Directions — If a line of the material contains "Prop", copy it.

Entries provided —
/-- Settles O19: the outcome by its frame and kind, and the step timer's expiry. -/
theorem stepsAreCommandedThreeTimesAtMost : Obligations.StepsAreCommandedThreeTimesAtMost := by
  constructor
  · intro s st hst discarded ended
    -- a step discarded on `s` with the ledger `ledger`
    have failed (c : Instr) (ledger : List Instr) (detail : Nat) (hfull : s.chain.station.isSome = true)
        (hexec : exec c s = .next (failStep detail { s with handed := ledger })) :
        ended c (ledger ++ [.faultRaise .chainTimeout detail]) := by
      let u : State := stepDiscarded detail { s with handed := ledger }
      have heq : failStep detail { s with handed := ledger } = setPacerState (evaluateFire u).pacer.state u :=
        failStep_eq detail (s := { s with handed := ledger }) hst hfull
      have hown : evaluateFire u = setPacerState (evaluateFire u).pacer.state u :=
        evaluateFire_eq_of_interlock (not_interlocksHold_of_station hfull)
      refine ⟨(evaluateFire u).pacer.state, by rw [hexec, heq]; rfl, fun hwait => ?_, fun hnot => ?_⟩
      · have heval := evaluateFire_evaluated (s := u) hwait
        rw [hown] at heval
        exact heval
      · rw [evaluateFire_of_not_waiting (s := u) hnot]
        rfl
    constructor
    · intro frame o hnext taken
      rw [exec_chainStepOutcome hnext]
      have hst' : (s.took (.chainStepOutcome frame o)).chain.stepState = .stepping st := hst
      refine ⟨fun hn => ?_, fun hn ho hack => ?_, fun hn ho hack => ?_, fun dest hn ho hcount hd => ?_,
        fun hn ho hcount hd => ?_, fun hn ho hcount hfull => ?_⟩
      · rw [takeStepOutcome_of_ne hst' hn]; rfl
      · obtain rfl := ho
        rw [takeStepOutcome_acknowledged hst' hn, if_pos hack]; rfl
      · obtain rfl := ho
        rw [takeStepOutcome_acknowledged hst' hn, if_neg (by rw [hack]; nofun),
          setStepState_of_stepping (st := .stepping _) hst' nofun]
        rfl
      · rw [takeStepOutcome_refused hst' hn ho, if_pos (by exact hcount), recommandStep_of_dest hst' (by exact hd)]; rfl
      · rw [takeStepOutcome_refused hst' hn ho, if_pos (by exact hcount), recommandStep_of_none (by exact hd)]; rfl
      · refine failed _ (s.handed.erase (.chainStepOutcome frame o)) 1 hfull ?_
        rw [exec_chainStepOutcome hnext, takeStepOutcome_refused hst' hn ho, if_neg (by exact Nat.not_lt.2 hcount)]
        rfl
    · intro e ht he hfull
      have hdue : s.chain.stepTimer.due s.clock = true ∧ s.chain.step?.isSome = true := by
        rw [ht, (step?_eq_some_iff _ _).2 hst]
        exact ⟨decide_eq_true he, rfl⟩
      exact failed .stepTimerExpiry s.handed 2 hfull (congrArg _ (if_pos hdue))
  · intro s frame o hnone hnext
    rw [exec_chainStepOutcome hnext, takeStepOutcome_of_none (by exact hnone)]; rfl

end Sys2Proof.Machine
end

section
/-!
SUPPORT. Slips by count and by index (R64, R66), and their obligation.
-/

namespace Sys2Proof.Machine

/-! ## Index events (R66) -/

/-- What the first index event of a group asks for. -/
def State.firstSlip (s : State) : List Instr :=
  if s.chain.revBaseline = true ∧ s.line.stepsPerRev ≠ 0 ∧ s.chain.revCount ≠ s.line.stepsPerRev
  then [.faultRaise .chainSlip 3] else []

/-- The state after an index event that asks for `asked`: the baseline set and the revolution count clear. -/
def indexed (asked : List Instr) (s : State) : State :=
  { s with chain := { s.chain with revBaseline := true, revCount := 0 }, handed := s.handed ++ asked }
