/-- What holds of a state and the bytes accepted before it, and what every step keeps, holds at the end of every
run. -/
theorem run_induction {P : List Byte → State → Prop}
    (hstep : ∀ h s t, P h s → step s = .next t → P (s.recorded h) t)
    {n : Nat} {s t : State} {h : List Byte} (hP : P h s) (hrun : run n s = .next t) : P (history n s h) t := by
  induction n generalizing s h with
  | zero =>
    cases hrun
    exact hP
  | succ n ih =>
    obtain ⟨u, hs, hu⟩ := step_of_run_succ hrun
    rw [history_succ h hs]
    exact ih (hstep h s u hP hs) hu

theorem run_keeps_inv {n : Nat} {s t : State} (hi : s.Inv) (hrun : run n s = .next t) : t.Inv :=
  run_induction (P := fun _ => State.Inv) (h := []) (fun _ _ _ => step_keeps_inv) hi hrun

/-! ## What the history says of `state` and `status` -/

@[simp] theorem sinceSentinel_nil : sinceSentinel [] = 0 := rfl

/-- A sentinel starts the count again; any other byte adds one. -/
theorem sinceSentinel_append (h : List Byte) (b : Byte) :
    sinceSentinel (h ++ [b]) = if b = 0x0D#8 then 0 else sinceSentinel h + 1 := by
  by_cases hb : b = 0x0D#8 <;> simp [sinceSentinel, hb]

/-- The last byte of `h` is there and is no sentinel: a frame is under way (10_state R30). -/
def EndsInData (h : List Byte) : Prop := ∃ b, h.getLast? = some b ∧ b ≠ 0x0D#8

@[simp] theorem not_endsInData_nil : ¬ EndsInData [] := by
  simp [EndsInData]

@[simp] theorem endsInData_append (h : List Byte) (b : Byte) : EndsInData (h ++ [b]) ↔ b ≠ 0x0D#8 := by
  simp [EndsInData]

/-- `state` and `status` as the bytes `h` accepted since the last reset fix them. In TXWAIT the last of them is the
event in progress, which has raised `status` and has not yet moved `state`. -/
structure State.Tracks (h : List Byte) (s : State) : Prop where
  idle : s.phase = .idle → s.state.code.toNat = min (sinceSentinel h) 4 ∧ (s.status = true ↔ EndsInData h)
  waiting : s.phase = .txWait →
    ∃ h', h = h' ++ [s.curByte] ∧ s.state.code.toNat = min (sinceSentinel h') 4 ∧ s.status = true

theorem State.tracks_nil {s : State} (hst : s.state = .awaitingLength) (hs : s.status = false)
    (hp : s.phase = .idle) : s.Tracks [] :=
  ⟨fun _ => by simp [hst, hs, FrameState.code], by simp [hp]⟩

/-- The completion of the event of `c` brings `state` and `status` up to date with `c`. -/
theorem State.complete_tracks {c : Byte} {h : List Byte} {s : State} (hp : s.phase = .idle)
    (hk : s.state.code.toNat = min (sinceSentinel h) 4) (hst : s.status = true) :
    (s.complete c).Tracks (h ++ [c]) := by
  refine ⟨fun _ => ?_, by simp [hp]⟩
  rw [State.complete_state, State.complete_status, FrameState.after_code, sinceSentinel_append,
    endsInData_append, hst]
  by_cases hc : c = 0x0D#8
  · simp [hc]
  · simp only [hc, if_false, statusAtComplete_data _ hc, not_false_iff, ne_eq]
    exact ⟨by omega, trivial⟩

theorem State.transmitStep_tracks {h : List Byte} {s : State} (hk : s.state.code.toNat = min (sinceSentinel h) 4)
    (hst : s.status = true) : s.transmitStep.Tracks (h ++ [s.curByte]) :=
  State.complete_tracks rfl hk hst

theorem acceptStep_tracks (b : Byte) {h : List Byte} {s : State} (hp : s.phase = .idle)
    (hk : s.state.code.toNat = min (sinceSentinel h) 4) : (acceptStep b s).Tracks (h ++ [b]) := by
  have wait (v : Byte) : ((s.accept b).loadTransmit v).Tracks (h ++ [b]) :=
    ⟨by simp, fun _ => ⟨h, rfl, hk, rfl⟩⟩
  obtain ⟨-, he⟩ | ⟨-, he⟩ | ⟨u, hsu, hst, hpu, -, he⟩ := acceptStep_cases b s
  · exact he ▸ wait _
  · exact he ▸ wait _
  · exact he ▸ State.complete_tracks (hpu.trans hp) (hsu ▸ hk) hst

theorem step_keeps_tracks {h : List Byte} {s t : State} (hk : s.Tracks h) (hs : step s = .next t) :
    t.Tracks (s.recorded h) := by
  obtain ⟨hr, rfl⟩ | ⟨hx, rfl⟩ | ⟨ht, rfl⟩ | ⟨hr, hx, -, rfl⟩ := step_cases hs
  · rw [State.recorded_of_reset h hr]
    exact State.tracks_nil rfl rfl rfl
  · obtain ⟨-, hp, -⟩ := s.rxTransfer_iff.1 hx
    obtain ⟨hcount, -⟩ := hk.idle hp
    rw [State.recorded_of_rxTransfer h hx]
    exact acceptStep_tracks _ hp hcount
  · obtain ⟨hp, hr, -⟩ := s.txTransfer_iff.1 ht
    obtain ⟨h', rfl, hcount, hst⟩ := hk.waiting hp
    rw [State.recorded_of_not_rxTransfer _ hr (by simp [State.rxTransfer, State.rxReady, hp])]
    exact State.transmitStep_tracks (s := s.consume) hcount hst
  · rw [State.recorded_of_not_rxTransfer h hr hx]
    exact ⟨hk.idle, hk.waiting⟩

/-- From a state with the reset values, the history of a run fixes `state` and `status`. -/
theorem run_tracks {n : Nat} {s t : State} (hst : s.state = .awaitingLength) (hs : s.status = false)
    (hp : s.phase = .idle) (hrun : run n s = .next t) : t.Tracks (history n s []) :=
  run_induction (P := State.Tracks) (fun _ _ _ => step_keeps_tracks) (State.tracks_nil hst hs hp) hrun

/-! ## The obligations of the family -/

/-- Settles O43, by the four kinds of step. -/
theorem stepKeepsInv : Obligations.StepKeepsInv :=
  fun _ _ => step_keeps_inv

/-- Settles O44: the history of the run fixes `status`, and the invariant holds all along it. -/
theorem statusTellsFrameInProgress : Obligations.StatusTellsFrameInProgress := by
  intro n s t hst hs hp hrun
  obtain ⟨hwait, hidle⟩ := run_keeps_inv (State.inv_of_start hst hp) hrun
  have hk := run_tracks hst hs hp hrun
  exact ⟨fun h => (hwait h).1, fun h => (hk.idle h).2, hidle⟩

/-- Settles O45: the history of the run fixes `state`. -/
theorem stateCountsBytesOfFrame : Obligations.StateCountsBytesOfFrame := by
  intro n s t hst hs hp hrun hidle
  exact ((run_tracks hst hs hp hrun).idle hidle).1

==

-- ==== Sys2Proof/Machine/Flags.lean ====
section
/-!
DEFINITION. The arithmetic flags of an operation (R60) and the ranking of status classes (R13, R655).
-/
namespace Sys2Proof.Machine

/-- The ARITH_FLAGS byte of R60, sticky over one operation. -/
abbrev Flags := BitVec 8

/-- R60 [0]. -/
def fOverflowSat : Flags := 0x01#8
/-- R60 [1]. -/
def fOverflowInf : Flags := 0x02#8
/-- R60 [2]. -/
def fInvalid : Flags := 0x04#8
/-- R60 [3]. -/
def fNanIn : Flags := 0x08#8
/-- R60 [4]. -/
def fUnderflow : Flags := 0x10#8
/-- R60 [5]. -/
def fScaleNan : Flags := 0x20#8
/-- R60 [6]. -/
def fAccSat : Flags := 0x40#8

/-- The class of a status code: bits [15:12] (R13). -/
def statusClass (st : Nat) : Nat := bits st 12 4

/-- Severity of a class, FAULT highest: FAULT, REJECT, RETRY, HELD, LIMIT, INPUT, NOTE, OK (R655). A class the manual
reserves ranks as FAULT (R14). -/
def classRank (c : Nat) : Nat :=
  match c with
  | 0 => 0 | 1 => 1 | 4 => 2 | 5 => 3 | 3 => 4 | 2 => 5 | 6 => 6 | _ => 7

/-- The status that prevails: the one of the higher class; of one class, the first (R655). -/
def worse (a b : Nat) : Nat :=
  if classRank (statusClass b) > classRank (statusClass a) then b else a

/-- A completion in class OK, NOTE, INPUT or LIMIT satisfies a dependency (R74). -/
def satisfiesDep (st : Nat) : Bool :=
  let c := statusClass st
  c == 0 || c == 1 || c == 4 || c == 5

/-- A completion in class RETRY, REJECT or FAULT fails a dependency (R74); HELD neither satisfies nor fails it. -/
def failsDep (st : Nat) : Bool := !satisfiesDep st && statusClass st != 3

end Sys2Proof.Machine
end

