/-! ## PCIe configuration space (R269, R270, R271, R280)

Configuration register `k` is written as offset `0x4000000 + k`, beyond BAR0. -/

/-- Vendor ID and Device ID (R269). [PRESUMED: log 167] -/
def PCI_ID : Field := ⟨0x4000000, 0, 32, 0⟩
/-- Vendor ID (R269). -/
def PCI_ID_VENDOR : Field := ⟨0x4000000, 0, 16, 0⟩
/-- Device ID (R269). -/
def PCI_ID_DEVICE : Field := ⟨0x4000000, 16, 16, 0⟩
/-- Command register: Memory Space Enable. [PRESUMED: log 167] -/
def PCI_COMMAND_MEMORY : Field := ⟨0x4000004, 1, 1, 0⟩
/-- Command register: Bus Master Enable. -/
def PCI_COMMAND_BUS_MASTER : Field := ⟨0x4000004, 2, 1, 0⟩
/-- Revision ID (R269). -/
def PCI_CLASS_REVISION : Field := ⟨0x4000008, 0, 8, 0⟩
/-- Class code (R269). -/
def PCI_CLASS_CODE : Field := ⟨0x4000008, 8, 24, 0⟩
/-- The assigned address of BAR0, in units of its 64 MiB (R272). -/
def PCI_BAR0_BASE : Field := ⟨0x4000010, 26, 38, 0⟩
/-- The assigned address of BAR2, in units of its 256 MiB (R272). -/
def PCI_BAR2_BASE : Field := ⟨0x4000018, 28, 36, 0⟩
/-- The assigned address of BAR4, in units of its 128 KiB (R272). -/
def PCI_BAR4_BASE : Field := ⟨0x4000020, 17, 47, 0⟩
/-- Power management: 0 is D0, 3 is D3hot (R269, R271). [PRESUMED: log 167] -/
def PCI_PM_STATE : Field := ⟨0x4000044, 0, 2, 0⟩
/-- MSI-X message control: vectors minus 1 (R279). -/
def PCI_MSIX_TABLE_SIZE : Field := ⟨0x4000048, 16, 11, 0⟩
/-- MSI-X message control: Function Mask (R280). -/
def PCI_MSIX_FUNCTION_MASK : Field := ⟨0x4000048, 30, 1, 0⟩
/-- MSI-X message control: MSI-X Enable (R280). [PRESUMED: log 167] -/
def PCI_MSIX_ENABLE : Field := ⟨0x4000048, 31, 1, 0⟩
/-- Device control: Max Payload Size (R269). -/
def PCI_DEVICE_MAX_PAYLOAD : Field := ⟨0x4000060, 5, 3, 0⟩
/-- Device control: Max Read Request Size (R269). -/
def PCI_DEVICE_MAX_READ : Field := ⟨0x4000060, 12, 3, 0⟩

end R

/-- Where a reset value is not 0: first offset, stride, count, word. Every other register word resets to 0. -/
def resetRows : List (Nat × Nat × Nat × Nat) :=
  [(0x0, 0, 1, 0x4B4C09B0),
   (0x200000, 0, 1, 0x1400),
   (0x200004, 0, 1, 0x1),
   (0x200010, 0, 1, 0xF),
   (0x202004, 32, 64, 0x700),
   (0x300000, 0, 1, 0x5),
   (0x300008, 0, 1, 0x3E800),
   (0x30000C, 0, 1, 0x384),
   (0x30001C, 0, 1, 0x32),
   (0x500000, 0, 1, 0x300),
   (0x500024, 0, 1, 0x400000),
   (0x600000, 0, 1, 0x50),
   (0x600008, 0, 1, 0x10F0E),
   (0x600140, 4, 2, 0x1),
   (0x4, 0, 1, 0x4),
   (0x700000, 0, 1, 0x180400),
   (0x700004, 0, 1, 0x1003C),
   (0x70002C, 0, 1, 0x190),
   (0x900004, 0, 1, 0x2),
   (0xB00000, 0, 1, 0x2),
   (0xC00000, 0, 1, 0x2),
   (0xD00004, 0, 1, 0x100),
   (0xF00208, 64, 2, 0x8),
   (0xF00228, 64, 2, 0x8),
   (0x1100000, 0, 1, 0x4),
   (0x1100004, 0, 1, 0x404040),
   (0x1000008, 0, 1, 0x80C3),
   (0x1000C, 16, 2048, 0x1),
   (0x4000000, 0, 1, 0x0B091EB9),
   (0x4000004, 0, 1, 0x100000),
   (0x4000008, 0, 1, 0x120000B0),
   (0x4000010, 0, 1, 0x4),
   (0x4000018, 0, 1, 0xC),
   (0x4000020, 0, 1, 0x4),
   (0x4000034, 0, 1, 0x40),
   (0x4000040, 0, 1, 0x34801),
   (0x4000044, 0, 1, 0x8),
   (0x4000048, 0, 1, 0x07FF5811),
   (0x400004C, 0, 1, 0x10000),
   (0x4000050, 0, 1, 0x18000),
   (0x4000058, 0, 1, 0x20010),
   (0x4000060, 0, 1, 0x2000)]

Reply to the task —
theorem run_induction {P : List Byte → State → Prop}
def EndsInData (h : List Byte) : Prop := ∃ b, h.getLast? = some b ∧ b ≠ 0x0D#8
structure State.Tracks (h : List Byte) (s : State) : Prop where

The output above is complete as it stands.